The judge suggested a compromise: let the FBI test it.

That gave Strand a workable deal. But before he could consent, he had to bring the deal to his client. He says Smith told him, “‘Test it right now as long as those guys that framed me don’t have anything to do with it.’”

When the hearing resumed, Strand felt confident that the deal arranged by the judge would result in Smith’s release from death row. Except, that’s not what happened.

Strand and McCann negotiated for a few moments about whether the prosecution could use the DNA against Smith if it showed him to be the killer. Since Strand knew the test could only help his case, “My next negotiating position was to agree to all terms,” says Strand. “And once I had agreed to all terms, they withdrew their agreement.” McCann reversed herself, objecting to any DNA testing even though previously, she’d insisted she wanted it done. She claimed that Strand should have asked for DNA testing years before. Now, she said, its admission into evidence would be “procedurally barred.” The judge, reversing his earlier decision, sustained McCann’s objection; he refused to send the DNA to the FBI.

Court documents show McCann’s explanation for her reversal: She’s quoted saying that she asked for DNA testing because she believed – wrongly, as it turned out – that “the defense wouldn’t do it.,” unless tested by a confidential expert.

No deal can work if one party doesn’t want it to.
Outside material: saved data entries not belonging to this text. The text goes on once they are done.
-- ==== Sys2Proof/Machine/Control.lean ====
section
/-! DEFINITION. The meanings of INIT (70_reset_and_hazards.md R230, R231) and of the reserved command words
(30_encoding.md R86). -/

namespace Sys2Proof.Machine

/-- The capacities that INIT needs (70_reset_and_hazards.md R235 item 1). -/
def legalConfig (c : InitOperand) : Bool := decide (2 ≤ c.nRx.toNat) && decide (2 ≤ c.nTx.toNat)

/-- What INIT leaves: the configuration recorded and every register at its reset value (10_state.md R37;
70_reset_and_hazards.md R230, R231). The slot contents become unspecified: nothing is listed. What stands on the ports is
the environment's and stays (log 24). -/
def State.initWith (s : State) (c : InitOperand) : State :=
  { s with
    ready := true
    settings :=
      { mtuLimit := c.mtuLimit, version := c.version, rtrBit := c.rtrBit, discipline := c.discipline,
        busAttached := c.busAttached }
    rxq := Queue.fresh c.nRx.toNat
    txq := Queue.fresh c.nTx.toNat
    seq := 0
    cntMalformed := 0
    cntVersion := 0
    cntOpcode := 0
    cntTruncated := 0
    cntAlloc := 0
    phase := .tx }

/-- `INIT config` (70_reset_and_hazards.md R230); refused inside an operation (93 U20) and with `N < 2` (93 U13). -/
def execInit (c : InitOperand) (s : State) : Host.Outcome State Fault Refusal :=
  if s.session.isSome then .refused .initDuringOperation
  else if legalConfig c then .next ((s.initWith c).answer .done)
  else .refused .badConfiguration

/-- A reserved command word with `op = 0x0` (30_encoding.md R86). -/
def execReservedOp0 (_x : BitVec 4) (s : State) : Host.Outcome State Fault Refusal := .next s.answerIllegal

/-- A reserved command word with `op = 0xC` (30_encoding.md R86). -/
def execReservedOpC (_x : BitVec 4) (s : State) : Host.Outcome State Fault Refusal := .next s.answerIllegal

/-- A reserved command word with `op = 0xD` (30_encoding.md R86). -/
def execReservedOpD (_x : BitVec 4) (s : State) : Host.Outcome State Fault Refusal := .next s.answerIllegal

/-- A reserved command word with `op = 0xE` (30_encoding.md R86). -/
def execReservedOpE (_x : BitVec 4) (s : State) : Host.Outcome State Fault Refusal := .next s.answerIllegal

/-- `RDCNT` with `k = 7` (30_encoding.md R86; 44_scheduler.md R195). -/
def execReservedRdcnt7 (s : State) : Host.Outcome State Fault Refusal := .next s.answerIllegal

end Sys2Proof.Machine
end

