-- ==== Sys2Proof/Machine/QueueCommands.lean ====
section
/-! DEFINITION. The meanings of the queue commands (41_queue.md). -/

namespace Sys2Proof.Machine

/-- `ENQ Q, f` (41_queue.md R111, R112). -/
def execEnq (q : QueueId) (f : Frame) (s : State) : Host.Outcome State Fault Refusal :=
  let r := (s.queue q).enqueue s.settings.rtrBit f
  s.whenReady (.next ((s.setQueue q r.2).answer (.status r.1)))

/-- `DEQ Q` (41_queue.md R113): the non-significant fields of the Frame, and all of it where the queue is empty, are free. -/
def execDeq (q : QueueId) (s : State) : Host.Outcome State Fault Refusal :=
  s.whenReady
    (if (s.queue q).isEmpty then .next (s.drawn.answer (.frame .empty s.freeFrame))
     else .next ((s.setQueue q (s.queue q).pop).drawn.answer
       (.frame .ok (((s.queue q).front s.settings.rtrBit).toFrame s.freeFrame))))

/-- `PEEK Q` (41_queue.md R114): as DEQ, but the frame stays. -/
def execPeek (q : QueueId) (s : State) : Host.Outcome State Fault Refusal :=
  s.whenReady
    (if (s.queue q).isEmpty then .next (s.drawn.answer (.frame .empty s.freeFrame))
     else .next (s.drawn.answer (.frame .ok (((s.queue q).front s.settings.rtrBit).toFrame s.freeFrame))))

/-- `STAT Q` (41_queue.md R115). -/
def execStat (q : QueueId) (s : State) : Host.Outcome State Fault Refusal :=
  s.whenReady (.next (s.answer (.flags (s.queue q).isEmpty (s.queue q).isFull (s.queue q).occ)))

end Sys2Proof.Machine
end

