-- ==== Sys2Proof/Machine/Step.lean ====
section
/-! DEFINITION. One step of the block. -/

namespace Sys2Proof.Machine

/-- Run what the fetch finds. -/
def step (s : State) : Host.Outcome State Fault Refusal :=
  match s.fetch with
  | .run i t => exec i t
  | .fail st n t => .next (t.endDecode st n)
  | .reserved t => .next t.answerIllegal
  | .idle t => .next t
  | .refuse r => .refused r

/-- The instruction with table word `w` placed where the next step takes its instruction from (log 15). -/
def State.withFetchWord (s : State) (nbits w : Nat) : State := s.withTableWord nbits w

end Sys2Proof.Machine
end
In December 2000, a Fort Lauderdale, Florida sheriff’s detective re-opened another case in which he suspected an innocent man had been convicted of a murder actually committed by Eddie Mosely. He sent off the DNA from the case to a lab which scientifically proved, as he had guessed, that the wrong man had been convicted. Mosely’s DNA was a match; he had committed the murder. The innocent man was released from prison.

Under pressure from this revelation, the prosecution sent the DNA from the Shandra Whitehead case to the FBI lab. This sample, too, matched Eddie Mosely. Smith finally was exonerated. But it was too late to set him free. Frank Lee Smith had developed pancreatic cancer while waiting for justice to find him on Florida’s death row. He’d died 10 months earlier.

Strand has since moved to Wyoming where he represents people trying to collect the child support they’re due. Surprisingly, he says he doesn’t think it’s worthwhile to spend outrage on the raw deal that Frank Lee Smith got. He quotes Mother Jones: “Pray for the dead. Fight like hell for the living.”

A shorter version of this article – which won the ASJA Outstanding Article Award for 2004 in the business category – appeared in Jungle Magazine.